Alpine forgot all about the presentation due in Ethics 101 in two hours. He had a conglomeration of photos on his computer. A mix of people, places, and things, nouns he could mash together like words to spew out in front of a PowerPoint that would make him sound like he’d been up all night preparing the thing.
That was his hope.
His mother had always said he had the gift of horseshit. She had bragged on his ability to preach off the cuff in church, toast his friends or family, or make up a story of some kind or other to fit any occasion. He’d been half awake through most of the classes Dr. Shoenbaum had led, taken halfway decent notes, he could make up something. He was sure of it.

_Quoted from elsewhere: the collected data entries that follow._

-- ==== Sys2Proof/Machine/Operands.lean ====
section
/-! DEFINITION. The fields of the records (chapter 12): every field is read from the bits the layouts give it (R178).
A code that a field's list does not name reads as none. -/

namespace Sys2Proof.Machine

/-! ## Words and bits -/

/-- Byte n of a word as a number. -/
def byteN (w : Word) (n : Nat) : Nat := (byteOf w n).toNat

/-- Bits of a word as a number: `len` bits from bit `lo`. -/
def bitsN (w : Word) (lo len : Nat) : Nat := (w.extractLsb' lo len).toNat

/-- An index below a bound. -/
def toFin (n k : Nat) : Option (Fin n) := if h : k < n then some ⟨k, h⟩ else none

/-- Group g is in a group mask (12.2: bit g is group g). -/
def inMask (mask : BitVec 8) (g : Fin 8) : Bool := mask.getLsbD g

/-- The mask of one group. -/
def maskOf (g : Fin 8) : BitVec 8 := 1#8 <<< g.val

/-- A message reference: bits 25 to 0, 0 for none (R106, 12.3). -/
def msgRef (w : Word) : Nat := bitsN w 0 26

/-! ## Codes of named values -/

def ServiceMode.ofCode : Nat → Option ServiceMode
  | 0 => some .normal
  | 1 => some .independent
  | 2 => some .parked
  | 3 => some .outOfService
  | 4 => some .fireRecall
  | 5 => some .fireOperation
  | _ => none

def LoadState.ofCode : Nat → Option LoadState
  | 0 => some .normal
  | 1 => some .full
  | 2 => some .overload
  | _ => none

/-- Directions, motion and arrows share the codes 0 none, 1 UP, 2 DOWN. -/
def Arrow.ofCode : Nat → Option Arrow
  | 0 => some .none
  | 1 => some .up
  | 2 => some .down
  | _ => Option.none

def Door.ofCode : Nat → Option Door
  | 0 => some .closed
  | 1 => some .opening
  | 2 => some .open
  | 3 => some .closing
  | _ => none

def WalkHint.ofCode : Nat → Option WalkHint
  | 0 => some .none
  | 1 => some .left
  | 2 => some .right
  | 3 => some .ahead
  | _ => Option.none

def DisplayClass.ofCode : Nat → Option DisplayClass
  | 0 => some .hallSegment
  | 1 => some .carSegment
  | 2 => some .carMatrix
  | 3 => some .hallMatrix
  | 4 => some .terminal
  | _ => none

def Arrow.code : Arrow → Nat
  | .none => 0
  | .up => 1
  | .down => 2

def WalkHint.code : WalkHint → Nat
  | .none => 0
  | .left => 1
  | .right => 2
  | .ahead => 3

def EntryKind.code : EntryKind → Nat
  | .standard => 0
  | .accessible => 1

def PromptKind.code : PromptKind → Nat
  | .waiting => 0
  | .assigned => 1
  | .invalid => 2
  | .expired => 3
  | .refused => 4

def PlaceKind.code : PlaceKind → Nat
  | .entryWait => 0
  | .promptHold => 1
  | .lantern => 2
  | .gong => 3
  | .dwell => 4
  | .overrideDwell => 5

def Layer.code : Layer → Nat
  | .base => 0
  | .prompt => 1
  | .notice => 2
  | .override => 3

def FrameKind.code : FrameKind → Nat
  | .empty => 0
  | .segment => 1
  | .matrix => 2

def WinState.code : WinState → Nat
  | .disabled => 0
  | .current => 1
  | .stale => 2

def AreaState.code : AreaState → Nat
  | .empty => 0
  | .loading => 1
  | .ready => 2

def Reason.code : Reason → Nat
  | .none => 0
  | .badValue => 1
  | .badSpans => 2
  | .noGroup => 3
  | .badLanding => 4
  | .badWindow => 5
  | .duplicateDrop => 6
  | .tooManyTerminals => 7
  | .badBinding => 8
  | .badSlots => 9
  | .badOpcode => 10
  | .badArea => 11
  | .badCount => 12
  | .badPitch => 13
  | .badSource => 14
  | .busy => 15
  | .disabled => 16
  | .late => 17
  | .mismatch => 18
  | .badCar => 19
  | .carUnavailable => 20
  | .override => 21
  | .tableFull => 22
  | .timers => 23
  | .notTerminal => 24
  | .roster => 25

/-! ## Group records (12.2) -/

def Rec8.deckCode (r : Rec8) : Nat := byteN r.w0 0
/-- Deck mode DOUBLE. -/
def Rec8.double (r : Rec8) : Bool := r.deckCode == 1
def Rec8.lanternInterval (r : Rec8) : Nat := bitsN r.w5 0 16
def Rec8.flashCount (r : Rec8) : Nat := byteN r.w6 0
def Rec8.groupStateCode (r : Rec8) : Nat := byteN r.w7 0
/-- Group state PRESENT. -/
def Rec8.groupPresent (r : Rec8) : Bool := r.groupStateCode == 1

/-- A span of a group record: first landing, last landing, base floor. -/
structure Span where
  first : Nat
  last : Nat
  base : Nat
  deriving DecidableEq, Repr

/-- A span word; a first landing of FFh is NONE and marks the span unused. -/
def spanOf (w : Word) : Option Span :=
  if byteN w 0 = 255 then none else some ⟨byteN w 0, byteN w 1, byteN w 2⟩

/-- The used spans of a group record (R2). -/
def Rec8.spans (r : Rec8) : List Span := [r.w1, r.w2, r.w3, r.w4].filterMap spanOf

/-- The floor of a landing in one span. -/
def Span.floor (p : Span) (l : Nat) : Option Nat :=
  if p.first ≤ l ∧ l ≤ p.last then some (p.base + (l - p.first)) else none

/-- The floor of a landing of a group; none when the group is ABSENT or no used span holds the landing (R3). -/
def Rec8.floorOf (r : Rec8) (l : Nat) : Option Nat :=
  if r.groupPresent then r.spans.findSome? (fun p => p.floor l) else none

/-- A PRESENT group serves a building floor (R3). -/
def Rec8.serves (r : Rec8) (f : Nat) : Bool :=
  r.groupPresent && r.spans.any (fun p => decide (p.base ≤ f ∧ f ≤ p.base + (p.last - p.first)))

/-! ## CAR records (12.3) -/

def Rec4.carGroupCode (r : Rec4) : Nat := byteN r.w0 0
/-- The named group; none for NONE (FFh). -/
def Rec4.carGroup (r : Rec4) : Option (Fin 8) := toFin 8 r.carGroupCode
def Rec4.carName (r : Rec4) : Byte × Byte := (byteOf r.w0 1, byteOf r.w0 2)
def Rec4.carMode (r : Rec4) : Option ServiceMode := ServiceMode.ofCode (byteN r.w1 0)
def Rec4.carLoad (r : Rec4) : Option LoadState := LoadState.ofCode (byteN r.w1 1)
def Rec4.carNext (r : Rec4) : Option Arrow := Arrow.ofCode (byteN r.w1 2)
def Rec4.carTarget (r : Rec4) : Nat := byteN r.w2 0
def Rec4.carPosition (r : Rec4) : Nat := byteN r.w3 0
def Rec4.carMotion (r : Rec4) : Option Arrow := Arrow.ofCode (byteN r.w3 1)
def Rec4.carDoor (r : Rec4) : Option Door := Door.ofCode (byteN r.w3 2)

/-- The position as a landing 0 to 127, if it is one. -/
def Rec4.carLanding (r : Rec4) : Option Nat := if r.carPosition ≤ 127 then some r.carPosition else none

/-- A mode in which stops are kept, assignments taken and arrival signals started (1.3). -/
def ServiceMode.inService : ServiceMode → Bool
  | .normal | .independent | .parked => true
  | .outOfService | .fireRecall | .fireOperation => false

/-- The record's service mode is NORMAL, INDEPENDENT or PARKED. -/
def Rec4.carInService (r : Rec4) : Bool :=
  match r.carMode with
  | some m => m.inService
  | none => false

/-- The record's service mode is OUT_OF_SERVICE, FIRE_RECALL or FIRE_OPERATION. -/
def Rec4.carOutOfService (r : Rec4) : Bool :=
  match r.carMode with
  | some m => !m.inService
  | none => false

/-! ## ASSIGN records (12.3) -/

def Rec4.asnTicket (r : Rec4) : Nat := bitsN r.w0 0 16
def Rec4.asnCar (r : Rec4) : Nat := byteN r.w1 0
def Rec4.asnWalk (r : Rec4) : Option WalkHint := WalkHint.ofCode (byteN r.w1 1)
def Rec4.asnDest (r : Rec4) : Nat := bitsN r.w2 0 16
def Rec4.asnKindCode (r : Rec4) : Nat := byteN r.w3 0
def Rec4.asnDecline (r : Rec4) : Bool := r.asnKindCode == 1

/-! ## ROSTER records (12.3) -/

def Rec4.rosLinkCode (r : Rec4) : Nat := byteN r.w0 0
def Rec4.rosLink (r : Rec4) : Fin 8 := ⟨r.rosLinkCode % 8, Nat.mod_lt _ (by decide)⟩
def Rec4.rosDrop (r : Rec4) : Nat := byteN r.w0 1
def Rec4.rosClass (r : Rec4) : Option DisplayClass := DisplayClass.ofCode (byteN r.w0 2)
def Rec4.rosBindA (r : Rec4) : Nat := byteN r.w1 0
def Rec4.rosBindB (r : Rec4) : Nat := byteN r.w2 0
def Rec4.rosStateCode (r : Rec4) : Nat := byteN r.w3 0
def Rec4.rosPresent (r : Rec4) : Bool := r.rosStateCode == 1

/-! ## LABEL records (12.3) -/

def Rec4.labSegment (r : Rec4) : Word := r.w0
def Rec4.labMatrix (r : Rec4) : MatrixName :=
  ⟨r.w1.extractLsb' 0 16, r.w1.extractLsb' 16 16, r.w2.extractLsb' 0 16, r.w2.extractLsb' 16 16⟩
def Rec4.labStateCode (r : Rec4) : Nat := byteN r.w3 0
def Rec4.labPresent (r : Rec4) : Bool := r.labStateCode == 1
def Rec4.labSelectCode (r : Rec4) : Nat := byteN r.w3 1
def Rec4.labSelectable (r : Rec4) : Bool := r.labSelectCode == 1

/-! ## PLAYOUT records (12.3) -/

def Rec4.ploMsg (r : Rec4) : Nat := msgRef r.w0
def Rec4.ploGroups (r : Rec4) : BitVec 8 := byteOf r.w1 0
def Rec4.ploClasses (r : Rec4) : BitVec 8 := byteOf r.w1 1
def Rec4.ploFirst (r : Rec4) : Nat := byteN r.w1 2
def Rec4.ploLast (r : Rec4) : Nat := byteN r.w1 3
def Rec4.ploCount (r : Rec4) : Nat := bitsN r.w2 20 4
/-- The first rotation-count language numbers, in order (five bits each). -/
def Rec4.ploLangCodes (r : Rec4) : List Nat :=
  ([bitsN r.w2 0 5, bitsN r.w2 5 5, bitsN r.w2 10 5, bitsN r.w2 15 5]).take r.ploCount
/-- The rotation; an accepted START has no number above 15 in it (R92). -/
def Rec4.ploRotation (r : Rec4) : List (Fin 16) := r.ploLangCodes.filterMap (toFin 16)
/-- The dwell in ms. -/
def Rec4.ploDwell (r : Rec4) : Nat := 1000 * bitsN r.w2 24 8
def Rec4.ploRepeat (r : Rec4) : Nat := byteN r.w3 0
def Rec4.ploActionCode (r : Rec4) : Nat := byteN r.w3 1

/-! ## Override slots, languages, links, ring, settings, descriptors, commands (12.2) -/

def Rec4.ovrGroups (r : Rec4) : BitVec 8 := byteOf r.w0 0
def Rec4.ovrFirst (r : Rec4) : Nat := byteN r.w0 1
def Rec4.ovrLast (r : Rec4) : Nat := byteN r.w0 2
def Rec4.ovrCodes (r : Rec4) : Word := r.w1
def Rec4.ovrMsg (r : Rec4) : Nat := msgRef r.w2
def Rec4.ovrStateCode (r : Rec4) : Nat := byteN r.w3 0
def Rec4.ovrInForce (r : Rec4) : Bool := r.ovrStateCode == 1
def Rec4.ovrArrowCode (r : Rec4) : Nat := byteN r.w3 1
def Rec4.ovrArrow (r : Rec4) : Arrow := (Arrow.ofCode r.ovrArrowCode).getD .none

/-- The area of a language record: none for NONE, written as 8. -/
def Rec4.langArea (r : Rec4) : Option (Fin 8) := toFin 8 r.w3.toNat

def Rec4.lnkOut (r : Rec4) (slot : Nat) : Bool := r.w0.getLsbD slot
def Rec4.lnkIn (r : Rec4) (slot : Nat) : Bool := r.w1.getLsbD slot
def Rec4.lnkRateCode (r : Rec4) : Nat := byteN r.w2 0
/-- Slot length in characters. -/
def Rec4.lnkLength (r : Rec4) : Nat := byteN r.w2 1
def Rec4.lnkRunCode (r : Rec4) : Nat := byteN r.w3 0
def Rec4.lnkRun (r : Rec4) : Bool := r.lnkRunCode == 1
/-- The block payload size P: the lesser of 64 and slot length − 8 (R131). -/
def Rec4.lnkPayload (r : Rec4) : Nat := min 64 (r.lnkLength - 8)

def Rec4.ringBase (r : Rec4) : Nat := r.w0.toNat
def Rec4.ringSize (r : Rec4) : Nat := r.w3.toNat

def Rec8.divider (r : Rec8) : Nat := r.w0.toNat
def Rec8.holdoffLimit (r : Rec8) : Nat := r.w1.toNat
def Rec8.statusPeriod (r : Rec8) : Nat := r.w2.toNat
/-- Entry wait limit in ms. -/
def Rec8.entryWait (r : Rec8) : Nat := 1000 * r.w3.toNat
/-- Assigned-prompt hold in ms. -/
def Rec8.assignedHold (r : Rec8) : Nat := 1000 * r.w4.toNat
/-- Notice-prompt hold in ms. -/
def Rec8.noticeHold (r : Rec8) : Nat := 1000 * r.w5.toNat
def Rec8.idleMsg (r : Rec8) : Nat := msgRef r.w6
def Rec8.gongSpacing (r : Rec8) : Nat := r.w7.toNat

def Rec4.winBase (r : Rec4) : Nat := r.w0.toNat
def Rec4.winCount (r : Rec4) : Nat := r.w3.toNat

def Rec4.cmdOpcode (r : Rec4) : Word := r.w3
def Rec4.cmdWindow (r : Rec4) : Nat := byteN r.w0 0
def Rec4.cmdArea (r : Rec4) : Nat := byteN r.w0 0
def Rec4.cmdSource (r : Rec4) : Nat := r.w1.toNat
def Rec4.cmdCount (r : Rec4) : Nat := bitsN r.w2 0 16
def Rec4.cmdPitch (r : Rec4) : Nat := bitsN r.w2 16 16

/-! ## The control block map (10.3, 12.2) -/

/-- The five window kinds (10.2). -/
abbrev carWindow : Fin 5 := 0
abbrev assignWindow : Fin 5 := 1
abbrev rosterWindow : Fin 5 := 2
abbrev labelWindow : Fin 5 := 3
abbrev playoutWindow : Fin 5 := 4

/-- The largest record count of each window (10.2). -/
def windowMax : Fin 5 → Nat
  | 0 => 48
  | 1 => 256
  | 2 => 512
  | 3 => 256
  | 4 => 16

/-- A control block offset that is a record position: the record, its own offset, and how many words it has. -/
def cbRecord (off : Nat) : Option (RecordPlace × Nat × Nat) :=
  if off < 0x10 then some (.relocation, 0, 4)
  else if off < 0x20 then some (.command, 0x10, 4)
  else if off < 0x40 then none
  else if off < 0x60 then some (.settings, 0x40, 8)
  else if off < 0x80 then none
  else if h : (off - 0x80) / 16 < 5 then some (.descriptor ⟨(off - 0x80) / 16, h⟩, 0x80 + 16 * ((off - 0x80) / 16), 4)
  else if off < 0x100 then none
  else if h : (off - 0x100) / 32 < 8 then some (.group ⟨(off - 0x100) / 32, h⟩, 0x100 + 32 * ((off - 0x100) / 32), 8)
  else if h : (off - 0x200) / 16 < 8 then some (.linkSetup ⟨(off - 0x200) / 16, h⟩, 0x200 + 16 * ((off - 0x200) / 16), 4)
  else if h : (off - 0x280) / 16 < 4 then
    some (.overrideSlot ⟨(off - 0x280) / 16, h⟩, 0x280 + 16 * ((off - 0x280) / 16), 4)
  else if h : (off - 0x2C0) / 16 < 16 then
    some (.language ⟨(off - 0x2C0) / 16, h⟩, 0x2C0 + 16 * ((off - 0x2C0) / 16), 4)
  else if off < 0x3D0 then some (.ringSetup, 0x3C0, 4)
  else none

/-- The staged record of four words at a control block offset. -/
def stagedCb4 (t : Tab Word) (off : Nat) : Rec4 :=
  ⟨t.word off, t.word (off + 4), t.word (off + 8), t.word (off + 12)⟩

/-- The staged record of eight words at a control block offset. -/
def stagedCb8 (t : Tab Word) (off : Nat) : Rec8 :=
  ⟨t.word off, t.word (off + 4), t.word (off + 8), t.word (off + 12), t.word (off + 16), t.word (off + 20),
    t.word (off + 24), t.word (off + 28)⟩

/-- The staged record of a window slot. -/
def stagedSlot (t : Tab Word) (slot : Nat) : Rec4 :=
  ⟨t.word (4 * slot), t.word (4 * slot + 1), t.word (4 * slot + 2), t.word (4 * slot + 3)⟩

/-! ## Reports as words (12.6) -/

/-- A number as a word, its low 32 bits. -/
def wordN (n : Nat) : Word := BitVec.ofNat 32 n

/-- The subject of RECORD_REFUSED. -/
def RecordPlace.subject : RecordPlace → Nat
  | .window k slot => k.val + slot * 65536
  | .relocation => 8
  | .settings => 8 + 1 * 256
  | .descriptor k => 8 + 2 * 256 + k.val * 65536
  | .group g => 8 + 3 * 256 + g.val * 65536
  | .linkSetup n => 8 + 4 * 256 + n.val * 65536
  | .overrideSlot k => 8 + 5 * 256 + k.val * 65536
  | .language n => 8 + 6 * 256 + n.val * 65536
  | .ringSetup => 8 + 7 * 256
  | .command => 8

/-- Kind code, subject and detail of a report. Fields are placed by multiplication, bit n standing for 2 to the n. -/
def Event.words : Event → Nat × Nat × Nat
  | .entry t d o f k => (1, t, d + o * 2 ^ 9 + f * 2 ^ 17 + k.code * 2 ^ 25)
  | .entryExpired t d f => (2, t, d + f * 2 ^ 16)
  | .entryCancelled t d r => (3, t, d + r.code * 2 ^ 16)
  | .entryRefused d r f k => (4, d, r.code + f * 2 ^ 8 + k.code * 2 ^ 16)
  | .assignRefused t r c dec => (5, t, r.code + c * 2 ^ 8 + dec.toNat * 2 ^ 16)
  | .assignLoss a n => (6, 1, a + n * 2 ^ 28)
  | .stopsDropped c n r => (7, c, n + r * 2 ^ 16)
  | .stopListFull c f t => (8, c, f + t * 2 ^ 16)
  | .recordRefused p r => (9, p.subject, r.code)
  | .sweepDone k n => (10, k.val, n)
  | .commandDone op => (11, op.toNat, Reason.none.code)
  | .commandRefused op r => (12, op.toNat, r.code)
  | .displayLost d l p => (13, d, l + p * 2 ^ 8)
  | .displayBack d l p => (14, d, l + p * 2 ^ 8)
  | .displayFault d o n => (15, d, o + n * 2 ^ 8)
  | .playoutDone c n => (16, c.val, n)
  | .timerRefused x k i t => (17, x, k.code + i * 2 ^ 8 + t * 2 ^ 16)
  | .glyphsReady a n => (18, a.val, n)
  | .overrun n => (19, 0xFFFFFFFF, n)

/-- The four words of a report record. -/
def Report.words (r : Report) : List Word :=
  [wordN r.event.words.1, wordN r.event.words.2.1, wordN r.event.words.2.2, r.time]

end Sys2Proof.Machine
end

Alpine launched himself into his last minute, if halfassed and overconfident approach to presentation creation for Ethics 101. He needed five minutes so he chose ten poignant pictures of people and animals from his camera roll. Alpine checked his notes to stay on topic, and began to weave his words through the pictures, and create connection slides. He even made a flow chart and a bar graph. Alpine was full of himself. His mother was right when she said he had the gift of horseshit. He was a born con artist.
The presentation was beautiful. It ranged from a bridge in the mountains, to happy children, to cats. It questioned man’s responsibilities to the earth as well as to his fellow man, it even broached the question of euthanasia. Like any good presentation, it left the audience with more questions than answers. Alpine had a quick, if chaotic mind. He pulled off his presentation with aplomb. Dr. Soenbaum was pleased.
Alpine learned two things from Ethics 101. One, that either people didn’t expect as much from him as he thought they did or that their standards were lower than he expected. His halfassed approach to life seemed to work just fine. And two, his mother’s declaration that his gift of horseshit would carry him far.